This post is a part of our Bioethics in the News series.
By Hannah Giunta, MPH, PhD
Questions about end-of-life care are always vexing, but a recent article in U.S. News and World Report suggests that cancer patients continue to receive useless but harmful treatments at the end of life (Thompson, 2016). A new research study presented at the American Society of Clinical Oncology’s (ASCO’s) annual meeting revealed that a big part of the problem comes from a lack of meaningful dialogue among physicians, patients, and family members. Indeed, in many cases, serious discussions never take place. Dr. Ronald Chen, a radiation oncologist at the University of North Carolina’s Lineberger Comprehensive Cancer Center, and his colleagues examined de-identified claims data from patients younger than 65 with advanced cancer who died between 2007 and 2014 and were enrolled in Blue Cross Blue Shield insurance plans. They found that nearly three-quarters of patients with a variety of advanced cancers received aggressive care within the last 30 days of life—a proportion that remains virtually unchanged even after the ASCO issued warnings to physicians about the harm of such treatments in 2012 (Begley, 2016). Unfortunately, these treatments are not only unlikely to help but can be quite harmful. Andrew Epstein, an ASCO palliative care expert, explains, “Much more often than not, these types of care at the end of life are not helpful, and they are emotionally and physically harmful for patients, and emotionally harmful to the patients’ loved ones” (Thompson, 2016).

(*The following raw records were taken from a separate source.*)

-- ==== Sys2Proof/Tests/Slice0.lean ====
section
/-! SUPPORT. The model's own tests. Expected values are 95_test_vectors.md's, or the rule's own example where a theorem names
one. Then, for every statement with hypotheses, a witness that meets them, at the edges of its clauses. -/

namespace Sys2Proof.Tests

open Sys2Proof Sys2Proof.Machine

/-! ### States to test on -/

/-- An open encoder stream that holds the first `n` bytes of `buf`. -/
def holding (buf : Chunk) (n : BitVec 3) : State := { State.reset with encBuf := buf, encCnt := n }

/-- An open decoder stream that has received the first `n` bytes of `buf`. -/
def received (buf : Block) (n : BitVec 3) : State :=
  { State.reset with decBuf := buf, decCnt := n, decSeen := true }

/-- A decoder stream whose final block was processed. -/
def finished : State := { State.reset with decDone := true, decSeen := true, decOut := [0x61] }

/-- `STATUS = 0x0911`, with a byte on each output stream. -/
def busy : State :=
  { received #v[0xCF, 0, 0, 0, 0, 0, 0, 0] 1 with encCnt := 1, cmdErr := true, encOut := [0x00], decOut := [0x61] }

/-- "abcdefg". -/
def aToG : Chunk := #v[0x61, 0x62, 0x63, 0x64, 0x65, 0x66, 0x67]

/-- `STATUS`, `ENC_OUT` and `DEC_OUT` after the next step, if it gives a state. -/
def seen (s : State) : Option (BitVec 16 × List Byte × List Byte) :=
  match step s with
  | .next t => some (t.status, t.encOut, t.decOut)
  | .fault _ => none
  | .refused _ => none

/-- The same, once the command word `w` has been presented. -/
def sees (s : State) (w : CmdWord) : Option (BitVec 16 × List Byte × List Byte) := seen { s with port := [w] }

/-! ### Well-formedness: its one check refuses -/

theorem smoke_reserved_needs_op3 :
    ¬ (Instr.reserved 0x3 0x00).WellFormed ∧ ¬ (Instr.reserved 0x7 0xFF).WellFormed := by decide

/-! ### Decoding: a word for every constructor, bit by bit from R48, R49, R55 and R61 -/

theorem test_decode_block_commands :
    decodeTableWord 16 0b000000000000 = some .nop ∧ decodeTableWord 16 0b000011111111 = some .nop ∧
    decodeTableWord 16 0b010010101010 = some .gReset ∧
    decodeTableWord 16 0b100000000001 = some (.reserved 0b1000 0b00000001) ∧
    decodeTableWord 16 0b101001010101 = some (.reserved 0b1010 0b01010101) := by decide

theorem test_decode_encoder_commands :
    decodeTableWord 16 0b000111111111 = some .eReset ∧ decodeTableWord 16 0b001001100001 = some (.eData 0b01100001) ∧
    decodeTableWord 16 0b001110101011 = some .eEnd := by decide

theorem test_decode_decoder_commands :
    decodeTableWord 16 0b010100000000 = some .dReset ∧ decodeTableWord 16 0b011011001111 = some (.dData 0b11001111) ∧
    decodeTableWord 16 0b011100000001 = some .dEnd := by decide

theorem test_decode_block_kinds :
    decodeTableWord 8 0b11111100 = some (.blkData 0b111111 #v[0, 0, 0, 0, 0, 0, 0]) ∧
    decodeTableWord 8 0b00101101 = some (.blkDataS 0b001011 #v[0, 0, 0, 0, 0, 0, 0]) ∧
    decodeTableWord 8 0b11100110 = some (.blkFinal 0b111 0b001 #v[0, 0, 0, 0, 0, 0, 0]) ∧
    decodeTableWord 64 0x07060504030201CF = some (.blkFinalS 0b110 0b011 #v[1, 2, 3, 4, 5, 6, 7]) := by decide

theorem test_decode_refuses_by_name :
    decodeTable 16 0x1261 = .error (.tooWide 0x1261) ∧ decodeTable 32 0x261 = .error (.noFormatOfWidth 32) ∧
    decodeTable 8 0x100 = .error (.tooWide 0x100) := by decide

/-! ### Datapath (95_test_vectors.md 2.1 to 2.3) -/

theorem test_parity :
    ([0x00, 0x01, 0x03, 0x61, 0x63, 0x7F, 0x80, 0xAA, 0xFE, 0xFF] : List Byte).map par =
      [false, true, false, true, false, true, true, false, true, false] := by decide

theorem test_parity_value_inverted :
    parityValue .msbFirst aToG = 0x0B ∧ parityValue .lsbFirst aToG = 0x34 ∧
    parityValue .msbFirst #v[0, 0, 0, 0, 0, 0, 1] = 0x3F ∧ parityValue .lsbFirst #v[1, 1, 1, 1, 1, 1, 1] = 0x00 := by
  decide

theorem test_shift_decision :
    shiftable #v[0x41, 0x80, 0, 0, 0, 0, 0] 2 = false ∧ shiftable #v[0x7F, 0, 0, 0, 0, 0, 0] 1 = true ∧
    shiftable #v[0x80, 0, 0, 0, 0, 0, 0] 1 = false := by decide

/-- R75's example, the non-final row of "abcdefg", and the row whose low parity bits `LEN` overwrites. -/
theorem test_headers :
    headerFinal .msbFirst #v[0x61, 0x62, 0x63, 0, 0, 0, 0] true 3 = 0xCF ∧
    headerFinal .lsbFirst #v[0x61, 0x62, 0x63, 0, 0, 0, 0] true 3 = 0x0F ∧
    headerBase .msbFirst aToG true = 0x2D ∧ headerBase .lsbFirst aToG true = 0xD1 ∧
    headerFinal .msbFirst #v[1, 0, 0, 0, 0, 1, 0] true 6 = 0x9B := by decide

/-- Entries at or beyond `n` are not read (R70). -/
theorem test_form_block :
    (formBlock .msbFirst #v[0x41, 0x80, 0xAA, 0xBB, 0xCC, 0xDD, 0xEE] 2 true).toList =
      [0x4A, 0x41, 0x80, 0, 0, 0, 0, 0] := by decide

theorem test_shift_lanes :
    (shiftLanes #v[0x7F, 0, 0, 0, 0, 0, 0] true).toList = [0xFE, 0, 0, 0, 0, 0, 0] ∧
    (unshiftLanes #v[0x03, 0xFF, 0x01, 0, 0, 0, 0x80] true).toList = [0x01, 0x7F, 0, 0, 0, 0, 0x40] := by decide

/-! ### Commands (2.5 to 2.7, and section 3): what one step leaves -/

theorem test_nop : sees busy 0x0FF = some (0x0911, [0x00], [0x61]) := by decide

theorem test_gReset : sees busy 0x400 = some (0x0000, [0x00], [0x61]) := by decide

theorem test_reserved : sees State.reset 0xA55 = some (0x0800, [], []) := by decide

theorem test_reserved_keeps_stream :
    sees { holding aToG 3 with cmdErr := true } 0xFFF = some (0x0803, [], []) := by decide

theorem test_eReset_drops : sees (holding aToG 1) 0x1FF = some (0x0000, [], []) := by decide

theorem test_eData_emits_full_chunk :
    sees (holding aToG 7) 0x268 = some (0x0001, [0x2D, 0xC2, 0xC4, 0xC6, 0xC8, 0xCA, 0xCC, 0xCE], []) := by decide

theorem test_eData_holds_seventh : sees (holding aToG 6) 0x267 = some (0x0007, [], []) := by decide

theorem test_eEnd_final_block :
    sees (holding aToG 3) 0x300 = some (0x0000, [0xCF, 0xC2, 0xC4, 0xC6, 0, 0, 0, 0], []) := by decide

theorem test_eEnd_empty : sees State.reset 0x3AB = some (0x0000, [], []) := by decide

theorem test_dReset : sees { State.reset with decResult := .framingError } 0x500 = some (0x0000, [], []) := by decide

theorem test_dData_eighth_byte :
    sees (received #v[0xCF, 0xC2, 0xC4, 0xC6, 0, 0, 0, 0xAA] 7) 0x600 = some (0x0180, [], [0x61, 0x62, 0x63]) := by
  decide

theorem test_dData_ignored_when_done : sees finished 0x6CF = some (0x0180, [], [0x61]) := by decide

theorem test_dEnd_framing_error :
    sees (received #v[0x0E, 0xFF, 0xFF, 0, 0, 0, 0, 0] 3) 0x700 = some (0x0600, [], []) := by decide

theorem test_dEnd_ok_and_empty :
    sees finished 0x7FF = some (0x0200, [], [0x61]) ∧ sees State.reset 0x700 = some (0x0400, [], []) := by decide

/-! ### Block kinds (2.4), run by the step that completes the block -/

theorem test_blkData :
    seen (State.reset.withFetchWord 64 0x77665544332211FC) =
      some (0x0100, [], [0x11, 0x22, 0x33, 0x44, 0x55, 0x66, 0x77]) := by decide

theorem test_blkDataS :
    seen (State.reset.withFetchWord 64 0x8000000000FF0301) =
      some (0x0100, [], [0x01, 0x7F, 0x00, 0x00, 0x00, 0x00, 0x40]) := by decide

theorem test_blkFinal :
    seen (State.reset.withFetchWord 64 0xDDCCBBAAFFFFFF0E) = some (0x0180, [], [0xFF, 0xFF, 0xFF]) := by decide

theorem test_blkFinal_len_zero :
    seen (State.reset.withFetchWord 64 0x77665544332211E2) = some (0x0180, [], []) := by decide

theorem test_blkFinalS :
    seen (State.reset.withFetchWord 64 0x0F0D0B090705031F) = some (0x0180, [], [1, 2, 3, 4, 5, 6, 7]) := by decide

/-! ### Streams and text -/

/-- 2.5's "abcdefgh", in both parity orders. -/
theorem test_sourceEncode :
    sourceEncode .msbFirst [0x61, 0x62, 0x63, 0x64, 0x65, 0x66, 0x67, 0x68] =
      [0x2D, 0xC2, 0xC4, 0xC6, 0xC8, 0xCA, 0xCC, 0xCE, 0x87, 0xD0, 0, 0, 0, 0, 0, 0] ∧
    sourceEncode .lsbFirst [0x61, 0x62, 0x63, 0x64, 0x65, 0x66, 0x67, 0x68] =
      [0xD1, 0xC2, 0xC4, 0xC6, 0xC8, 0xCA, 0xCC, 0xCE, 0x07, 0xD0, 0, 0, 0, 0, 0, 0] := by decide

/-- 2.6, and C1's one byte of cyclic padding. -/
theorem test_sourceDecode :
    sourceDecode (hostPad 0 [0xCF, 0xC2, 0xC4, 0xC6, 0, 0, 0, 0]) = ([0x61, 0x62, 0x63], .ok) ∧
    hostPad 0 [0xCF, 0xC2, 0xC4, 0xC6, 0, 0, 0, 0] = [0xCF, 0xC2, 0xC4, 0xC6, 0, 0, 0, 0, 0xCF] ∧
    sourceDecode [0xCF, 0xC2, 0xC4] = ([], .framingError) ∧ sourceDecode [] = ([], .okEmpty) := by decide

The ASCO’s “Choosing Wisely” guidelines encourage physicians not to perform invasive procedures or try last-ditch chemotherapy and radiation regimens when patients are already significantly debilitated and unlikely to benefit. But, although the ASCO has encouraged end-of-life discussions, experts on end-of-life care worry about evidence that most terminally ill patients don’t even know they are in their final days. A separate study recently published in the Journal of Clinical Oncology found that only 7% of patients who had scans, knew their cancer was quickly progressing, and discussed their prognosis with a physician acknowledged that they likely had mere months to live. Physicians frequently used overly optimistic language, and patients did not press their physicians for more information or explanation. As Holly Prigerson, an expert on end-of-life care at Weill Cornell Medicine, suggested, oncologists are generally “very reluctant to put a number on how long patients to have live” (Epstein et al., 2016). This reluctance likely stems from a fear of being characterized as overly pessimistic or as giving up on patients too quickly. Thus, we are left with the question of what to do with the results of these two studies. Why are physicians and patients so reluctant to discuss end-of-life choices and care options?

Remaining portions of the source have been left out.